What this means is that I can create a blank project with no source code, scribble out my top level dependencies and project path, and then invoke goat gen. It fills in all the second-tier dependencies for me automatically, and they will all be using type: goget. I can then inspect the newly added dependencies to decide which ones need to be fixed (change the type to git/hg) and which ones are safe to leave with go get. I change the types for those packages and invoke goat gen again. That adds another group of goget dependencies for the next tier. I can keep doing this until I have specified only the subset of my dependency tree that matters to me. goat gen would ensure that any other subtrees are being fully resolved by go get. And since it does not modify any already-specified deps, I can invoke it iteratively over and over until I'm satisfied.

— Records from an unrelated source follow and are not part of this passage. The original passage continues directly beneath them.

-- ==== Sys2Proof/Laws/PerInstr.lean ====
section
/-! SUPPORT. For every constructor of `Instr`: the encoder has a word for it exactly when its operands are legal ones of an instruction word (02 R44). -/

namespace Sys2Proof.Laws

/-- The encoder answers a word exactly for the legal instruction words. -/
def Encodes.Statement (i : Instr) : Prop := (encode i).isSome = i.wordOk

theorem encodes_of_raw (i : Instr) (h : (rawOf i).isSome = true) : (encode i).isSome = i.wordOk := by
  unfold encode
  cases i.wordOk
  · rfl
  · simpa using h

theorem encodes_of_event (i : Instr) (h : i.wordOk = false) : (encode i).isSome = i.wordOk := by
  rw [h]
  unfold encode
  rw [h]
  rfl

Scenario 2: If .go.yaml does not exist, you have to specify the path of your current repo on the command line, otherwise goat gen fails with a suitable error. Eg goat gen github.com/foo/bar. It then scans the current package for any go source code and populates the top level imports of that source code in .go,yaml, using the default type: goget. This gives me a basic .go.yaml. I can then apply the same steps I took in the first scenario to refine the dependency tree as needed.

Side note: if you specify goat gen path/to/repo when your .go.yaml already contains a path, what happens? The behavior here would need to be defined. I say clobber the existing .go.yaml path. I find it difficult to believe you would invoke goat gen with the wrong path unless you intended to change it.

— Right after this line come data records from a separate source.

/-! ## setCore -/

@[simp] theorem setCore_acc (n : Nat) (c : Core) : (s.setCore n c).acc = s.acc := rfl
@[simp] theorem setCore_gt (n : Nat) (c : Core) : (s.setCore n c).gt = s.gt := rfl
@[simp] theorem setCore_mem (n : Nat) (c : Core) : (s.setCore n c).mem = s.mem := rfl
@[simp] theorem setCore_badUnits (n : Nat) (c : Core) : (s.setCore n c).badUnits = s.badUnits := rfl
@[simp] theorem setCore_psnUnits (n : Nat) (c : Core) : (s.setCore n c).psnUnits = s.psnUnits := rfl
@[simp] theorem setCore_ecc (n : Nat) (c : Core) : (s.setCore n c).ecc = s.ecc := rfl
@[simp] theorem setCore_undrained (n : Nat) (c : Core) : (s.setCore n c).undrained = s.undrained := rfl
@[simp] theorem setCore_kept (n : Nat) (c : Core) : (s.setCore n c).kept = s.kept := rfl
@[simp] theorem setCore_clusters (n : Nat) (c : Core) : (s.setCore n c).clusters = s.clusters := rfl
@[simp] theorem setCore_tiers (n : Nat) (c : Core) : (s.setCore n c).tiers = s.tiers := rfl
@[simp] theorem setCore_parts (n : Nat) (c : Core) : (s.setCore n c).parts = s.parts := rfl
@[simp] theorem setCore_rsySent (n : Nat) (c : Core) : (s.setCore n c).rsySent = s.rsySent := rfl
@[simp] theorem setCore_scrubs (n : Nat) (c : Core) : (s.setCore n c).scrubs = s.scrubs := rfl
@[simp] theorem setCore_undoLogs (n : Nat) (c : Core) : (s.setCore n c).undoLogs = s.undoLogs := rfl
@[simp] theorem setCore_undoOvf (n : Nat) (c : Core) : (s.setCore n c).undoOvf = s.undoOvf := rfl
@[simp] theorem setCore_freq (n : Nat) (c : Core) : (s.setCore n c).freq = s.freq := rfl
@[simp] theorem setCore_fuses (n : Nat) (c : Core) : (s.setCore n c).fuses = s.fuses := rfl
@[simp] theorem setCore_boot (n : Nat) (c : Core) : (s.setCore n c).boot = s.boot := rfl
@[simp] theorem setCore_aon (n : Nat) (c : Core) : (s.setCore n c).aon = s.aon := rfl
@[simp] theorem setCore_test (n : Nat) (c : Core) : (s.setCore n c).test = s.test := rfl
@[simp] theorem setCore_ticks (n : Nat) (c : Core) : (s.setCore n c).ticks = s.ticks := rfl
@[simp] theorem setCore_hall (n : Nat) (c : Core) : (s.setCore n c).hall = s.hall := rfl
@[simp] theorem setCore_courier (n : Nat) (c : Core) : (s.setCore n c).courier = s.courier := rfl
@[simp] theorem setCore_seq (n : Nat) (c : Core) : (s.setCore n c).seq = s.seq := rfl
@[simp] theorem setCore_ports (n : Nat) (c : Core) : (s.setCore n c).ports = s.ports := rfl
@[simp] theorem setCore_filters (n : Nat) (c : Core) : (s.setCore n c).filters = s.filters := rfl
@[simp] theorem setCore_streamGates (n : Nat) (c : Core) : (s.setCore n c).streamGates = s.streamGates := rfl
@[simp] theorem setCore_meters (n : Nat) (c : Core) : (s.setCore n c).meters = s.meters := rfl
@[simp] theorem setCore_crPairs (n : Nat) (c : Core) : (s.setCore n c).crPairs = s.crPairs := rfl
@[simp] theorem setCore_recovery (n : Nat) (c : Core) : (s.setCore n c).recovery = s.recovery := rfl
@[simp] theorem setCore_replicas (n : Nat) (c : Core) : (s.setCore n c).replicas = s.replicas := rfl
@[simp] theorem setCore_slavePort (n : Nat) (c : Core) : (s.setCore n c).slavePort = s.slavePort := rfl
@[simp] theorem setCore_harts (n : Nat) (c : Core) : (s.setCore n c).harts = s.harts := rfl
@[simp] theorem setCore_planImages (n : Nat) (c : Core) : (s.setCore n c).planImages = s.planImages := rfl
@[simp] theorem setCore_gates (n : Nat) (c : Core) : (s.setCore n c).gates = s.gates := rfl
@[simp] theorem setCore_timed (n : Nat) (c : Core) : (s.setCore n c).timed = s.timed := rfl
@[simp] theorem setCore_flights (n : Nat) (c : Core) : (s.setCore n c).flights = s.flights := rfl
@[simp] theorem setCore_upsets (n : Nat) (c : Core) : (s.setCore n c).upsets = s.upsets := rfl
@[simp] theorem setCore_servo (n : Nat) (c : Core) : (s.setCore n c).servo = s.servo := rfl
@[simp] theorem setCore_farOld (n : Nat) (c : Core) : (s.setCore n c).farOld = s.farOld := rfl
@[simp] theorem setCore_free (n : Nat) (c : Core) : (s.setCore n c).free = s.free := rfl
@[simp] theorem setCore_recNotes (n : Nat) (c : Core) : (s.setCore n c).recNotes = s.recNotes := rfl
@[simp] theorem setCore_ended (n : Nat) (c : Core) : (s.setCore n c).ended = s.ended := rfl
@[simp] theorem setCore_faults (n : Nat) (c : Core) : (s.setCore n c).faults = s.faults := rfl
@[simp] theorem setCore_scans (n : Nat) (c : Core) : (s.setCore n c).scans = s.scans := rfl
@[simp] theorem setCore_oldNotes (n : Nat) (c : Core) : (s.setCore n c).oldNotes = s.oldNotes := rfl
@[simp] theorem setCore_oldLogs (n : Nat) (c : Core) : (s.setCore n c).oldLogs = s.oldLogs := rfl
@[simp] theorem setCore_oldOvf (n : Nat) (c : Core) : (s.setCore n c).oldOvf = s.oldOvf := rfl
@[simp] theorem setCore_contlog (n : Nat) (c : Core) : (s.setCore n c).contlog = s.contlog := rfl
@[simp] theorem setCore_logs (n : Nat) (c : Core) : (s.setCore n c).logs = s.logs := rfl
@[simp] theorem setCore_agenda (n : Nat) (c : Core) : (s.setCore n c).agenda = s.agenda := rfl
@[simp] theorem setCore_nextId (n : Nat) (c : Core) : (s.setCore n c).nextId = s.nextId := rfl
@[simp] theorem setCore_inputs (n : Nat) (c : Core) : (s.setCore n c).inputs = s.inputs := rfl
@[simp] theorem setCore_gateReq (n : Nat) (c : Core) : (s.setCore n c).gateReq = s.gateReq := rfl
@[simp] theorem setCore_turnCore (n : Nat) (c : Core) : (s.setCore n c).turnCore = s.turnCore := rfl
@[simp] theorem setCore_denials (n : Nat) (c : Core) : (s.setCore n c).denials = s.denials := rfl
@[simp] theorem setCore_portWrites (n : Nat) (c : Core) : (s.setCore n c).portWrites = s.portWrites := rfl
@[simp] theorem setCore_words (n : Nat) (c : Core) : (s.setCore n c).words = s.words := rfl
@[simp] theorem setCore_cur (n : Nat) (c : Core) : (s.setCore n c).cur = s.cur := rfl

/-! ## setBerth -/

@[simp] theorem setBerth_acc (c b : Nat) (x : Berth) : (s.setBerth c b x).acc = s.acc := rfl
@[simp] theorem setBerth_gt (c b : Nat) (x : Berth) : (s.setBerth c b x).gt = s.gt := rfl
@[simp] theorem setBerth_mem (c b : Nat) (x : Berth) : (s.setBerth c b x).mem = s.mem := rfl
@[simp] theorem setBerth_badUnits (c b : Nat) (x : Berth) : (s.setBerth c b x).badUnits = s.badUnits := rfl
@[simp] theorem setBerth_psnUnits (c b : Nat) (x : Berth) : (s.setBerth c b x).psnUnits = s.psnUnits := rfl
@[simp] theorem setBerth_ecc (c b : Nat) (x : Berth) : (s.setBerth c b x).ecc = s.ecc := rfl
@[simp] theorem setBerth_undrained (c b : Nat) (x : Berth) : (s.setBerth c b x).undrained = s.undrained := rfl
@[simp] theorem setBerth_kept (c b : Nat) (x : Berth) : (s.setBerth c b x).kept = s.kept := rfl
@[simp] theorem setBerth_clusters (c b : Nat) (x : Berth) : (s.setBerth c b x).clusters = s.clusters := rfl
@[simp] theorem setBerth_tiers (c b : Nat) (x : Berth) : (s.setBerth c b x).tiers = s.tiers := rfl
@[simp] theorem setBerth_parts (c b : Nat) (x : Berth) : (s.setBerth c b x).parts = s.parts := rfl
@[simp] theorem setBerth_rsySent (c b : Nat) (x : Berth) : (s.setBerth c b x).rsySent = s.rsySent := rfl
@[simp] theorem setBerth_scrubs (c b : Nat) (x : Berth) : (s.setBerth c b x).scrubs = s.scrubs := rfl
@[simp] theorem setBerth_undoLogs (c b : Nat) (x : Berth) : (s.setBerth c b x).undoLogs = s.undoLogs := rfl
@[simp] theorem setBerth_undoOvf (c b : Nat) (x : Berth) : (s.setBerth c b x).undoOvf = s.undoOvf := rfl
@[simp] theorem setBerth_freq (c b : Nat) (x : Berth) : (s.setBerth c b x).freq = s.freq := rfl
@[simp] theorem setBerth_fuses (c b : Nat) (x : Berth) : (s.setBerth c b x).fuses = s.fuses := rfl
@[simp] theorem setBerth_boot (c b : Nat) (x : Berth) : (s.setBerth c b x).boot = s.boot := rfl
@[simp] theorem setBerth_aon (c b : Nat) (x : Berth) : (s.setBerth c b x).aon = s.aon := rfl
@[simp] theorem setBerth_test (c b : Nat) (x : Berth) : (s.setBerth c b x).test = s.test := rfl
@[simp] theorem setBerth_ticks (c b : Nat) (x : Berth) : (s.setBerth c b x).ticks = s.ticks := rfl
@[simp] theorem setBerth_hall (c b : Nat) (x : Berth) : (s.setBerth c b x).hall = s.hall := rfl
@[simp] theorem setBerth_courier (c b : Nat) (x : Berth) : (s.setBerth c b x).courier = s.courier := rfl
@[simp] theorem setBerth_seq (c b : Nat) (x : Berth) : (s.setBerth c b x).seq = s.seq := rfl
@[simp] theorem setBerth_ports (c b : Nat) (x : Berth) : (s.setBerth c b x).ports = s.ports := rfl
@[simp] theorem setBerth_filters (c b : Nat) (x : Berth) : (s.setBerth c b x).filters = s.filters := rfl
@[simp] theorem setBerth_streamGates (c b : Nat) (x : Berth) : (s.setBerth c b x).streamGates = s.streamGates := rfl
@[simp] theorem setBerth_meters (c b : Nat) (x : Berth) : (s.setBerth c b x).meters = s.meters := rfl
@[simp] theorem setBerth_crPairs (c b : Nat) (x : Berth) : (s.setBerth c b x).crPairs = s.crPairs := rfl
@[simp] theorem setBerth_recovery (c b : Nat) (x : Berth) : (s.setBerth c b x).recovery = s.recovery := rfl
@[simp] theorem setBerth_replicas (c b : Nat) (x : Berth) : (s.setBerth c b x).replicas = s.replicas := rfl
@[simp] theorem setBerth_slavePort (c b : Nat) (x : Berth) : (s.setBerth c b x).slavePort = s.slavePort := rfl
@[simp] theorem setBerth_harts (c b : Nat) (x : Berth) : (s.setBerth c b x).harts = s.harts := rfl
@[simp] theorem setBerth_planImages (c b : Nat) (x : Berth) : (s.setBerth c b x).planImages = s.planImages := rfl
@[simp] theorem setBerth_gates (c b : Nat) (x : Berth) : (s.setBerth c b x).gates = s.gates := rfl
@[simp] theorem setBerth_timed (c b : Nat) (x : Berth) : (s.setBerth c b x).timed = s.timed := rfl
@[simp] theorem setBerth_flights (c b : Nat) (x : Berth) : (s.setBerth c b x).flights = s.flights := rfl
@[simp] theorem setBerth_upsets (c b : Nat) (x : Berth) : (s.setBerth c b x).upsets = s.upsets := rfl
@[simp] theorem setBerth_servo (c b : Nat) (x : Berth) : (s.setBerth c b x).servo = s.servo := rfl
@[simp] theorem setBerth_farOld (c b : Nat) (x : Berth) : (s.setBerth c b x).farOld = s.farOld := rfl
@[simp] theorem setBerth_free (c b : Nat) (x : Berth) : (s.setBerth c b x).free = s.free := rfl
@[simp] theorem setBerth_recNotes (c b : Nat) (x : Berth) : (s.setBerth c b x).recNotes = s.recNotes := rfl
@[simp] theorem setBerth_ended (c b : Nat) (x : Berth) : (s.setBerth c b x).ended = s.ended := rfl
@[simp] theorem setBerth_faults (c b : Nat) (x : Berth) : (s.setBerth c b x).faults = s.faults := rfl
@[simp] theorem setBerth_scans (c b : Nat) (x : Berth) : (s.setBerth c b x).scans = s.scans := rfl
@[simp] theorem setBerth_oldNotes (c b : Nat) (x : Berth) : (s.setBerth c b x).oldNotes = s.oldNotes := rfl
@[simp] theorem setBerth_oldLogs (c b : Nat) (x : Berth) : (s.setBerth c b x).oldLogs = s.oldLogs := rfl
@[simp] theorem setBerth_oldOvf (c b : Nat) (x : Berth) : (s.setBerth c b x).oldOvf = s.oldOvf := rfl
@[simp] theorem setBerth_contlog (c b : Nat) (x : Berth) : (s.setBerth c b x).contlog = s.contlog := rfl
@[simp] theorem setBerth_logs (c b : Nat) (x : Berth) : (s.setBerth c b x).logs = s.logs := rfl
@[simp] theorem setBerth_agenda (c b : Nat) (x : Berth) : (s.setBerth c b x).agenda = s.agenda := rfl
@[simp] theorem setBerth_nextId (c b : Nat) (x : Berth) : (s.setBerth c b x).nextId = s.nextId := rfl
@[simp] theorem setBerth_inputs (c b : Nat) (x : Berth) : (s.setBerth c b x).inputs = s.inputs := rfl
@[simp] theorem setBerth_gateReq (c b : Nat) (x : Berth) : (s.setBerth c b x).gateReq = s.gateReq := rfl
@[simp] theorem setBerth_turnCore (c b : Nat) (x : Berth) : (s.setBerth c b x).turnCore = s.turnCore := rfl
@[simp] theorem setBerth_denials (c b : Nat) (x : Berth) : (s.setBerth c b x).denials = s.denials := rfl
@[simp] theorem setBerth_portWrites (c b : Nat) (x : Berth) : (s.setBerth c b x).portWrites = s.portWrites := rfl
@[simp] theorem setBerth_words (c b : Nat) (x : Berth) : (s.setBerth c b x).words = s.words := rfl
@[simp] theorem setBerth_cur (c b : Nat) (x : Berth) : (s.setBerth c b x).cur = s.cur := rfl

I agree with @mediocregopher that I don't see a use case for a --update flag. What would this do? A bundler update-esque command doesn't have meaning for Go since we don't have semantic versioning constraints like Ruby does. goat uses .go.yaml declaratively, so if you want to move a dependency forward, you should only have to edit your .go.yaml and then run goat deps again. If you've manually tweaked your dependencies and want to reset them to the originally specified versions in .go.yaml, it should, likewise, be enough to just run goat deps which would force the .goat/deps directory back into the specified state.

No opinion on the freeze command, I'm not entirely clear on what it does... is this similar to, say, godep save? Assuming it is, I think you would use this command if your project was using a global GOPATH and you wanted to transition to goat. Not a useless command, but the functionality is, in my opinion, a separate discussion from goat gen. goat gen should be responsible for adding missing entries to .go.yaml so that it specifies a complete dependency tree. goat freeze (or goat save or what have you) is responsible for modifying the specified revisions of existing dependencies. They might have similar code under the hood, but I think they should be taken up independently.

tummychow commented 10 years ago

A few other thoughts on goat freeze that came to me just now, while proofreading my comment:

I can see a use case where your project is using a global GOPATH, and controlling revisions by checking them out manually, where you would want to goat gen (to populate .go.yaml with dependency entries) and then goat freeze right afterwards (to migrate the global, manually set revisions into your new .go.yaml. I'm personally not convinced that goat freeze should just do this whole charade for you... suppose a .go.yaml does not exist and you invoke goat freeze. Does it just use VCS types for every single package in your dependency tree, and set the revision to whatever you have checked out globally? (Eh, well that's not a terrible behavior, but I'm not sure if it should be the default. Personally I'd think that if goat freeze is run on a project that doesn't contain .go.yaml, it should exit with an error.)
how does goat freeze know which deps to freeze? I'm skimming the code, looks like it only freezes the ones that use type: git and type: hg. That's a good default in my opinion, but it means that goat freeze does not follow up with the default behavior I described for goat gen in an empty repo. As far as I'm concerned, this is just another reason that freeze and gen should be kept strictly separated CLI-wise.
what's with the name freeze anyway? I never really understood this name. The only place I've seen it before is pip (not a pythonista, so I don't really know what it means in that context either). I will admit that I can't come up with a less ambiguous name at the moment. For example, godep has three delightfully ambiguous command names (save/update/restore), which don't really tell you anything about the commands unless you read the docs. I guess an unintuitive name is not the end of the world.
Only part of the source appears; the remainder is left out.